■ Your goal
Lines outside the range are not wanted. Give again exactly the lines between the line holding "else startBank s1 lt b up" and the line holding "a request. -/", inclusive, from the listing below.
__________________________________________________
-- ==== Sys2Proof/Machine/Banks.lean ====
section
/-!
DEFINITION. Bank power and the patrol scrubber (03, R64 to R68).
-/
namespace Sys2Proof.Machine

open Sys2Proof

/-- The state with the power state of a bank set. -/
def setBank (s : State) (lt b : Nat) (x : BankSt) : State := s.modTile lt (fun t => { t with banks := kvSet t.banks b x })

/-- The requests that wait on a bank, true for a power-up (R67). -/
def bankWaits (s : State) (lt b : Nat) : List Bool := kvGet [] (s.tile lt).bankQ b

/-- The state with the waiting requests of a bank replaced. -/
def setBankWaits (s : State) (lt b : Nat) (q : List Bool) : State :=
  s.modTile lt (fun t => { t with bankQ := kvSet t.bankQ b q })

/-- Whether a power operation runs on a bank. -/
def bankBusy (s : State) (lt b : Nat) : Bool := (s.tile lt).bank b == .draining || (s.tile lt).bank b == .ramping

/-- The visible part of a bank under the LINEAR map (R56). -/
def bankRange (b : Nat) : Nat × Nat := (0x9C000 * b, 0x9C000)

/-- Why a power-down is refused, if it is (R65; MEM_PWR_STATUS.CAUSE). Where several causes hold the lowest number is reported (DESIGN CHOICE,
log entry 54: the spec gives no order). -/
def downCause (s : State) (lt b : Nat) : Option Nat :=
  if interleavedOf s lt then some 1
  else if meetsBolt s lt (bankRange b) 64 then some 2
  else if meetsLwin s lt (bankRange b) 16 then some 3
  else if (s.tile lt).laneSaved then some 4
  else if (s.tile lt).bank b = .off ∨ (s.tile lt).bank b = .ramping then some 5
  else none

/-- A refused request (R65, R67): the flag and its cause; the bank is left as it is. -/
def refuseBank (s : State) (lt cause : Nat) : State := (s.setTfld lt regMemPwrStatus 12 10 cause).setTbit lt regMemPwrStatus 9 true

/-- A request that does not wait: refused, or its operation starts. From the fence on a bank that powers down accepts no access
(R66), and a bank that powers up none before it is on (R67). -/
def startBank (s : State) (lt b : Nat) (up : Bool) : State :=
  if up then (if (s.tile lt).bank b = .on then refuseBank s lt 6 else setBank s lt b .ramping)
  else
    match downCause s lt b with
    | some c => refuseBank s lt c
    | none => setBank s lt b .draining

/-- A power request for a bank (R65, R67): one made while an operation runs on the bank waits, but for a power-down of a bank that
powers up, which is refused. -/
def requestBank (s : State) (lt b : Nat) (up : Bool) : State :=
  let s1 := s.setTfld lt regMemPwrStatus 5 0 b
  if bankBusy s1 lt b then
    (if !up && (s1.tile lt).bank b == .ramping then refuseBank s1 lt 5 else setBankWaits s1 lt b (bankWaits s1 lt b ++ [up]))
  else startBank s1 lt b up

/-- A write of MEM_PWR_CTRL: BANK and OP are stored, and GO submits the request. -/
def writeMemPwr (s : State) (lt : Nat) (v : Word) : State :=
  let s1 := s.setTreg lt regMemPwrCtrl (v &&& 0x13F)
  if bit v 9 then requestBank s1 lt (fld v 5 0) (bit v 8) else s1

/-- The word of MEM_PWR_CTRL that submits a request. -/
def pwrWord (b : BitVec 6) (up : Bool) : Word := BitVec.ofNat 32 (b.toNat + b2n up * 2 ^ 8 + 2 ^ 9)

/-- BANK_POWER_DOWN (R65). -/
def execBankPowerDown (lt : Nat) (lv : Level) (bank : BitVec 6) (s : State) : Out :=
  regCommand lt lv (fun s => writeMemPwr s lt (pwrWord bank false)) s

/-- BANK_POWER_UP (R67). -/
def execBankPowerUp (lt : Nat) (lv : Level) (bank : BitVec 6) (s : State) : Out :=
  regCommand lt lv (fun s => writeMemPwr s lt (pwrWord bank true)) s

/-- A bank's contents, check bits and poison marks become zero: its visible lines and its part of the save area (R55, R66, R67). -/
def eraseBank (s : State) (lt b : Nat) : State :=
  let m := interleavedOf s lt
  s.modTile lt (fun t => { t with
    mem := t.mem.filter (fun p => bankOf m p.1 != b)
    errs := t.errs.filter (fun p => bankOf m (8 * p.1) != b) })

/-- BANK_POWER_OFF_DONE (R66): the bank is off and keeps no contents. -/
def execBankPowerOffDone (lt : Nat) (bank : BitVec 6) (s : State) : Out :=
  onTile lt s (fun s =>
    if (s.tile lt).bank bank.toNat = .draining then eraseBank (setBank s lt bank.toNat .off) lt bank.toNat else s)

/-- BANK_POWER_UP_DONE (R67): every line is zero with valid check bits, and the bank is on. -/
def execBankPowerUpDone (lt : Nat) (bank : BitVec 6) (s : State) : Out :=
  onTile lt s (fun s =>
    if (s.tile lt).bank bank.toNat = .ramping then eraseBank (setBank s lt bank.toNat .on) lt bank.toNat else s)

/-- BANK_POWER_QUEUED_START (R67): the oldest request that waited on a bank, once no operation runs on it. MEM_PWR_STATUS.BANK then names its
bank (DESIGN CHOICE, log entry 54). -/
def execBankPowerQueuedStart (lt : Nat) (bank : BitVec 6) (s : State) : Out :=
  onTile lt s (fun s =>
    match bankWaits s lt bank.toNat with
    | up :: rest =>
      if bankBusy s lt bank.toNat then s
      else startBank ((setBankWaits s lt bank.toNat rest).setTfld lt regMemPwrStatus 5 0 bank.toNat) lt bank.toNat up
    | [] => s)

/-! ### The patrol scrubber -/

/-- The lines of a bank: 9,984 visible and 256 of the save area (R55). -/
def bankLines : Nat := 10240

/-- The tile-memory offset of line `i` of visible bank `b` (R55 to R57). -/
def bankLine (interleaved : Bool) (b i : Nat) : Nat :=
  if 9984 ≤ i then saveBase + 0x4000 * b + 64 * (i - 9984)
  else if interleaved then 0x4000 * (i / 4) + 256 * b + 64 * (i % 4)
  else 0x9C000 * b + 64 * i

/-- The scrubber reads one line of a bank (R63, R64). A bank that is off is not read. -/
def scrubLine (lt i : Nat) (s : State) (b : Nat) : State :=
  if (s.tile lt).bank b = .on then
    (wordsOf (bankLine (interleavedOf s lt) b i) 64).foldl (fun st w => (touchRead st lt w).1) s
  else s

/-- SCRUB_TICK (R64). -/
def execScrubTick (lt : Nat) (s : State) : Out :=
  onTile lt s (fun s =>
    if s.tbit lt regMemCfg 1 && !unitsStop s lt then
      ((List.range 64).foldl (scrubLine lt (s.tile lt).scrubPos) s).modTile lt
        (fun t => { t with scrubPos := (t.scrubPos + 1) % bankLines })
    else s)

end Sys2Proof.Machine
end

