-- ==== Sys2Proof/Machine/Crc.lean ====
section
/-!
DEFINITION. The check codes over bytes that the spec names: CRC-32 of IEEE 802.3 and CRC-32C, in reflected form (09, Table
9.1; 20, R475), and the packet error code of SMBus (20, R468).
-/
namespace Sys2Proof.Machine

open Sys2Proof

/-- Eight steps of a reflected CRC. -/
def crcBits (poly : Nat) : Nat → Nat → Nat
  | 0, c => c
  | n + 1, c => crcBits poly n (if c % 2 = 1 then (c / 2) ^^^ poly else c / 2)

/-- A reflected CRC of 32 bits over bytes, with all ones before and after. -/
def crcReflected (poly : Nat) (bs : List Byte) : Nat :=
  (bs.foldl (fun c b => crcBits poly 8 (c ^^^ b.toNat)) 0xFFFFFFFF) ^^^ 0xFFFFFFFF

/-- CRC-32 with the IEEE 802.3 polynomial. -/
def crc32 (bs : List Byte) : Nat := crcReflected 0xEDB88320 bs

/-- CRC-32C. -/
def crc32c (bs : List Byte) : Nat := crcReflected 0x82F63B78 bs

/-- Eight steps of a CRC of 8 bits with the polynomial 0x07, the highest bit first. -/
def crc8Bits : Nat → Nat → Nat
  | 0, c => c
  | n + 1, c => crc8Bits n ((2 * c % 256) ^^^ (if 128 ≤ c then 0x07 else 0))

/-- The packet error code of SMBus over all the bytes of a transaction (PRESUMED, log entry 54). -/
def crc8 (bs : List Byte) : Nat := bs.foldl (fun c b => crc8Bits 8 (c ^^^ b.toNat)) 0

end Sys2Proof.Machine
end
__________________________________________________
■ Result below
  else startBank s1 lt b up

/-- A write of MEM_PWR_CTRL: BANK and OP are stored, and GO submits the request. -/
def writeMemPwr (s : State) (lt : Nat) (v : Word) : State :=
  let s1 := s.setTreg lt regMemPwrCtrl (v &&& 0x13F)
  if bit v 9 then requestBank s1 lt (fld v 5 0) (bit v 8) else s1

/-- The word of MEM_PWR_CTRL that submits a request. -/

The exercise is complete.